Late in the 2013 season, it was revealed that NPB had secretly introduced a livelier baseball, resulting in a marked increase in home runs across the league. The scandal over the juiced baseball led NPB commissioner Ryozo Kato to resign in September 2013.

==== 2014–2019 ====
In 2014, Balentien played in 112 games for Yakult, slashing .301/.419/.587 with 31 home runs and 69 RBI. Balentien only appeared in 15 games in 2015 due to injury, and in 2016 he batted .269/.369/.516 with 31 home runs and 96 RBI. In 2017, Balentien hit .254/.358/.506 with 32 home runs and 80 RBI in 125 games. In 2018 for Yakult, Balentien posted a .268/.370/.533 batting line with 38 home runs and 131 RBI on the year and was selected to the 2018 NPB All-Star game. In 2019, Balentien slashed .280/.363/.554 with 33 home runs and 93 RBI in 120 games. On December 2, 2019, he became a free agent.

===Fukuoka SoftBank Hawks===
On December 16, 2019, Balentien signed with the Fukuoka SoftBank Hawks. In 2020, Balentien finished the regular season with a batting average of .168, 9 home runs, and 22 RBI in 60 games. He was selected to the Japan Series roster for the Hawks in the 2020 Japan Series but did not play in the Hawks' four-game sweep of the Yomiuri Giants.

Balentien began the 2021 season with the Hawks' minor league team in the Japan Western League. He returned to the NPB team in May. On June 13, he passed two statistical milestones in one game against the Yakult Swallows: he hit his 300th NPB home run and his 1,000th hit. He hit a home run in his final at bat with the Hawks' Western League team on September 30.

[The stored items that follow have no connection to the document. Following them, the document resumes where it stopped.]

/-- For a member that may run, stands at the op, and whose accesses are allowed with no outstanding op in their way: TLOAD
and GATHER write the tile with the elements of the window or of the named rows, with their flags; TSTORE, SCATTER and
CVT write the elements in the view's format, the bytes through writeSpace under the member's access; TFILL writes its
value to every element. A TLOAD of a remote buffer first asks for its blocks and waits; it works once all have come
back. The member goes on to the next op; nothing else of the module changes but the bytes written, what the parity
looked at shows, and the counts of ops issued. (R143, R165, R166, R167, R173, R190, R191, R192, R197, R198.) -/
def Obligations.KernelLoadsAndStores : Prop :=
  ∀ (s : State) (m : MRef) (k : KOp),
    (∀ rows cols, StandsAt s m 0x20 k → windowOf k (k.view k.opb) k.e1 = (rows, cols) →
      (Clear s k (loadTouch (k.view k.opb) rows cols) → exec (.kTload m) s = .next (loaded s k (k.view k.opb) rows cols)) ∧
      (let u := deviceErrors k (loadTouch (k.view k.opb) rows cols) s
       let blocks := remoteBlocks u (loadTouch (k.view k.opb) rows cols)
       Allowed s k (loadTouch (k.view k.opb) rows cols) → blocks ≠ [] → opReads u m 0 = [] →
       exec (.kTload m) s = .next ((coreReads k.mem.core (.op m 0) blocks u).updMember m (waits .read s.ft)))) ∧
    (∀ rows cols, StandsAt s m 0x21 k → k.viewReadOnly k.opb = false → windowOf k (k.view k.opb) k.e1 = (rows, cols) →
      Clear s k (storeTouch (k.view k.opb) rows cols) →
      exec (.kTstore m) s = .next (stored s k (k.view k.opb) (k.tile k.opa) (storeRule k false 0x3F800000) rows cols)) ∧
    (StandsAt s m 0x22 k →
      exec (.kTfill m) s = .next ((noteIssue k s).updMember m (advanced k (setTile k.opa
        (tileOf (decide (k.mod % 2 = 1)) fun _ _ => BitVec.ofInt 32 (k.index k.opb)))))) ∧
    (StandsAt s m 0x59 k →
      gatherStop (k.tile (k.e1 % 256)) (k.index (k.e1 / 256 % 256)) (k.view k.opb) = none →
      let rows := namedRows k (k.view k.opb)
      let cols := windowAxis 0 ((k.view k.opb).extAt 0)
      Clear s k (loadTouch (k.view k.opb) rows cols) → exec (.kGather m) s = .next (loaded s k (k.view k.opb) rows cols)) ∧
    (StandsAt s m 0x5A k → k.viewReadOnly k.opa = false →
      gatherStop (k.tile (k.e1 % 256)) (k.index (k.e1 / 256 % 256)) (k.view k.opa) = none →
      let rows := namedRows k (k.view k.opa)
      let cols := windowAxis 0 ((k.view k.opa).extAt 0)
      Clear s k (storeTouch (k.view k.opa) rows cols) →
      exec (.kScatter m) s = .next (stored s k (k.view k.opa) (k.tile k.opb) (storeRule k false 0x3F800000) rows cols)) ∧
    (∀ rows cols, StandsAt s m 0x60 k → k.viewReadOnly k.opb = false → ruleOk (k.view k.opb).fmt (k.e2 % 4) = true →
      windowOf k (k.view k.opb) k.e1 = (rows, cols) →
      Clear s k (storeTouch (k.view k.opb) rows cols) →
      exec (.kCvt m) s = .next (stored s k (k.view k.opb) (k.tile k.opa)
        (storeRule k (k.e2 % 4 == 2) (cvtMult k (k.e2 / 256 % 256))) rows cols))

/-- For a member that may run and stands at the op, with operands of the types R134 and R178 ask for: each op writes the
tile the manual gives, element by element, and the flags raised on the way, and the member goes on to the next op. MMA
reads its two views through the core's operand buffers, adds to the accumulator or overwrites it, and draws 1,024 free
choices of order; RED, along rows or columns, draws 32. SORT permutes each row by the order of its first n elements.
The float sums are taken in a free order (log entry 2). (R134, R149, R175, R176, R179, R180, R182, R183, R184, R188,
R194, R195.) -/
def Obligations.KernelTileOps : Prop :=
  ∀ (s : State) (m : MRef) (k : KOp),
    (∀ acc : Tile, StandsAt s m 0x30 k → mmaStop (k.view k.opb) (k.view (k.e1 % 256)) = none →
      acc = (if k.mod % 2 = 1 then { isInt := pairInt (k.view k.opb).fmt (k.view (k.e1 % 256)).fmt } else k.tile k.opa) →
      (k.mod % 2 = 1 ∨ (k.tile k.opa).isInt = pairInt (k.view k.opb).fmt (k.view (k.e1 % 256)).fmt) →
      let l : List Touch := [{ view := k.view k.opb, runs := (k.view k.opb).runs, write := false },
        { view := k.view (k.e1 % 256), runs := (k.view (k.e1 % 256)).runs, write := false }]
      Clear s k l →
      let w := looked s k l
      let u := w.updCore k.mem.core fun c =>
        { c with operandA := fillBuffers (spaceByte w k.access (k.view k.opb) 0) (k.view k.opb) c.operandA
                 operandB := fillBuffers (spaceByte w k.access (k.view k.opb) 0) (k.view (k.e1 % 256)) c.operandB }
      ∃ t fl, exec (.kMma m) s = .next ((noteIssue k { u with freeCtr := w.freeCtr + 1024 }).updMember m
          (advanced k fun x => addFlags fl (setTile k.opa t x))) ∧
        t.isInt = pairInt (k.view k.opb).fmt (k.view (k.e1 % 256)).fmt ∧
        ∀ i j, i < (k.view k.opb).extAt 1 → j < (k.view (k.e1 % 256)).extAt 1 →
          t.at i j = (mmaElem k (k.view k.opb).fmt (k.view (k.e1 % 256)).fmt (acc.at i j)
            (mmaRow (spaceByte w k.access (k.view k.opb) 0) (k.view k.opb) k.flush i)
            (mmaRow (spaceByte w k.access (k.view k.opb) 0) (k.view (k.e1 % 256)) k.flush j)
            (w.freeCtr + (i * 32 + j))).1) ∧
    (StandsAt s m 0x31 k → exec (.kAccmov m) s = .next ((noteIssue k s).updMember m (advanced k (setTile k.opa (k.tile k.opb))))) ∧
    (StandsAt s m 0x40 k → (elemOperand k (k.e1 % 256) (k.tile k.opb).isInt).isInt = (k.tile k.opb).isInt →
      let r := mapTile (k.tile k.opb).isInt fun i j =>
        if (k.tile k.opb).isInt then
          (ebinI32 (k.mod % 8) ((k.tile k.opb).at i j).toNat
            ((elemOperand k (k.e1 % 256) (k.tile k.opb).isInt).at i j).toNat, 0)
        else ebinF32 (k.mod % 8) k.flush ((k.tile k.opb).at i j).toNat
          ((elemOperand k (k.e1 % 256) (k.tile k.opb).isInt).at i j).toNat
      exec (.kEbin m) s = .next ((noteIssue k s).updMember m (advanced k fun x => addFlags r.2 (setTile k.opa r.1 x)))) ∧
    (StandsAt s m 0x41 k → (k.tile k.opb).isInt = false → (elemOperand k (k.e1 % 256) false).isInt = false →
      (elemOperand k (k.e1 / 256 % 256) false).isInt = false →
      let r := mapTile false fun i j => efmaF32 k.flush ((k.tile k.opb).at i j).toNat
        ((elemOperand k (k.e1 % 256) false).at i j).toNat ((elemOperand k (k.e1 / 256 % 256) false).at i j).toNat
      exec (.kEfma m) s = .next ((noteIssue k s).updMember m (advanced k fun x => addFlags r.2 (setTile k.opa r.1 x)))) ∧
    (StandsAt s m 0x42 k → (k.mod % 16 < 2 ∨ (k.mod % 16 ≠ 9 ∧ (k.tile k.opb).isInt = false ∧ k.mod % 16 ≠ 10) ∨
        (k.mod % 16 = 9 ∧ (k.tile k.opb).isInt = true) ∨ (k.mod % 16 = 10 ∧ (k.tile k.opb).isInt = false)) →
      let r := mapTile (if k.mod % 16 < 2 then (k.tile k.opb).isInt else k.mod % 16 == 10) fun i j =>
        eunElem (k.mod % 16) k.flush (k.tile k.opb).isInt ((k.tile k.opb).at i j)
      exec (.kEun m) s = .next ((noteIssue k s).updMember m (advanced k fun x => addFlags r.2 (setTile k.opa r.1 x)))) ∧
    (StandsAt s m 0x48 k → (elemOperand k (k.e1 % 256) (k.tile k.opb).isInt).isInt = (k.tile k.opb).isInt →
      let b := elemOperand k (k.e1 % 256) (k.tile k.opb).isInt
      let r := mapTile (k.tile k.opb).isInt fun i j =>
        (if (cmpElem (k.mod % 8) k.flush (k.tile k.opb).isInt ((k.tile k.opb).at i j) (b.at i j)).1 then
           (if (k.tile k.opb).isInt then 1 else 0x3F800000) else 0,
         (cmpElem (k.mod % 8) k.flush (k.tile k.opb).isInt ((k.tile k.opb).at i j) (b.at i j)).2)
      exec (.kCmp m) s = .next ((noteIssue k s).updMember m (advanced k fun x => addFlags r.2 (setTile k.opa r.1 x)))) ∧
    (StandsAt s m 0x49 k → (k.tile (k.e1 % 256)).isInt = (k.tile (k.e1 / 256 % 256)).isInt →
      ∃ r : Tile × Nat, exec (.kSel m) s = .next ((noteIssue k s).updMember m (advanced k fun x => addFlags r.2 (setTile k.opa r.1 x))) ∧
        r.1.isInt = (k.tile (k.e1 % 256)).isInt ∧
        ∀ i j, i < 32 → j < 32 → r.1.at i j = BitVec.ofNat 32
          (if (maskHolds (k.tile k.opb) k.flush i j).1 then (selInput (k.tile (k.e1 % 256)) k.flush i j).1
           else (selInput (k.tile (k.e1 / 256 % 256)) k.flush i j).1)) ∧
    (∀ n : Nat, StandsAt s m 0x50 k → k.index (k.e1 % 256) = n → n ≤ 32 →
      ∃ t fl, exec (.kRed m) s = .next ((noteIssue k { s with freeCtr := s.freeCtr + 32 }).updMember m
          (advanced k fun x => addFlags fl (setTile k.opa t x))) ∧
        t.isInt = ((k.tile k.opb).isInt || k.mod % 4 == 3) ∧
        ∀ i j, i < 32 → j < 32 →
          (k.mod / 4 % 2 = 0 → t.at i j = if j = 0 then BitVec.ofNat 32 (redElem (k.mod % 4) k.flush (k.tile k.opb).isInt
            ((List.range n).map fun c => (k.tile k.opb).at i c) (Config.free (s.freeCtr + i))).1 else 0) ∧
          (k.mod / 4 % 2 = 1 → t.at i j = if i = 0 then BitVec.ofNat 32 (redElem (k.mod % 4) k.flush (k.tile k.opb).isInt
            ((List.range n).map fun r => (k.tile k.opb).at r j) (Config.free (s.freeCtr + j))).1 else 0)) ∧
    (StandsAt s m 0x58 k → ∃ t, exec (.kTrans m) s = .next ((noteIssue k s).updMember m (advanced k (setTile k.opa t))) ∧
      t.isInt = (k.tile k.opb).isInt ∧ ∀ i j, i < 32 → j < 32 → t.at i j = (k.tile k.opb).at j i) ∧
    (∀ n : Nat, StandsAt s m 0x5B k → k.index (k.e1 / 256 % 256) = n → n ≤ 32 →
      ∃ t idx fl, exec (.kSort m) s = .next ((noteIssue k s).updMember m (advanced k fun x =>
          if isTileArg (k.e1 % 256) then setTile (k.e1 % 256) idx (addFlags fl (setTile k.opa t x))
          else addFlags fl (setTile k.opa t x))) ∧
        t.isInt = (k.tile k.opb).isInt ∧ idx.isInt = true ∧
        ∀ i j, i < 32 → j < 32 →
          (n ≤ j → t.at i j = (k.tile k.opb).at i j ∧ idx.at i j = BitVec.ofNat 32 j) ∧
          (j < n → idx.at i j = BitVec.ofNat 32 ((sortOrder (decide (k.mod % 2 = 1))
              ((List.range n).map fun c => (tileValue (k.tile k.opb) k.flush i c).1)).getD j j) ∧
            ((k.tile k.opb).isInt = true → t.at i j = (k.tile k.opb).at i (idx.at i j).toNat) ∧
            ((k.tile k.opb).isInt = false → t.at i j =
              BitVec.ofNat 32 (flushIn k.flush fmtF32 ((k.tile k.opb).at i (idx.at i j).toNat).toNat).1)))

/-- For a member that may run and stands at TRANS, and every i and j below 32: in the next state the destination tile of
the member holds at (i, j) what the source held at (j, i), has the source's type, and the member stands at the next
op; every other tile of the member, and its index and view slots, are as before. (R188, R134.) -/
def Obligations.TransposeExchangesRowsAndColumns : Prop :=
  ∀ (s : State) (m : MRef) (k : KOp), StandsAt s m 0x58 k →
    ∃ t x, exec (.kTrans m) s = .next t ∧ t.member? m = some x ∧ x.pc = k.mem.pc + 1 + nextOf k.word ∧
      x.ix = k.mem.ix ∧ x.views = k.mem.views ∧
      (∀ i j, i < 32 → j < 32 → (Tab.getD ({} : Tile) (k.opa - 0x80) x.tiles).at i j = (k.tile k.opb).at j i) ∧
      (∀ b, b ≠ k.opa - 0x80 → Tab.find? b x.tiles = Tab.find? b k.mem.tiles) ∧
      t.stk.scratch = s.stk.scratch ∧ t.stk.cores = s.stk.cores ∧ t.mem = s.mem ∧ t.net = s.net ∧ t.log = s.log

On October 12, 2021, the Hawks announced Balentien would not return to the club. On January 22, 2022, Balentien announced his retirement from Japanese baseball.

===Saraperos de Saltillo===
On February 13, 2022, Balentien signed with the Saraperos de Saltillo of the Mexican League. In 18 games, he batted .231/.351/.477 with four home runs and 11 RBI. Balentien was placed on the injured list on May 15, then released by the team on May 25.

==International career==
Balentien represented the Netherlands at the 2004 Summer Olympics, the 2013 World Baseball Classic, 2015 WBSC Premier12, the 2017 World Baseball Classic, 2022 Haarlem Baseball Week, and the 2023 World Baseball Classic.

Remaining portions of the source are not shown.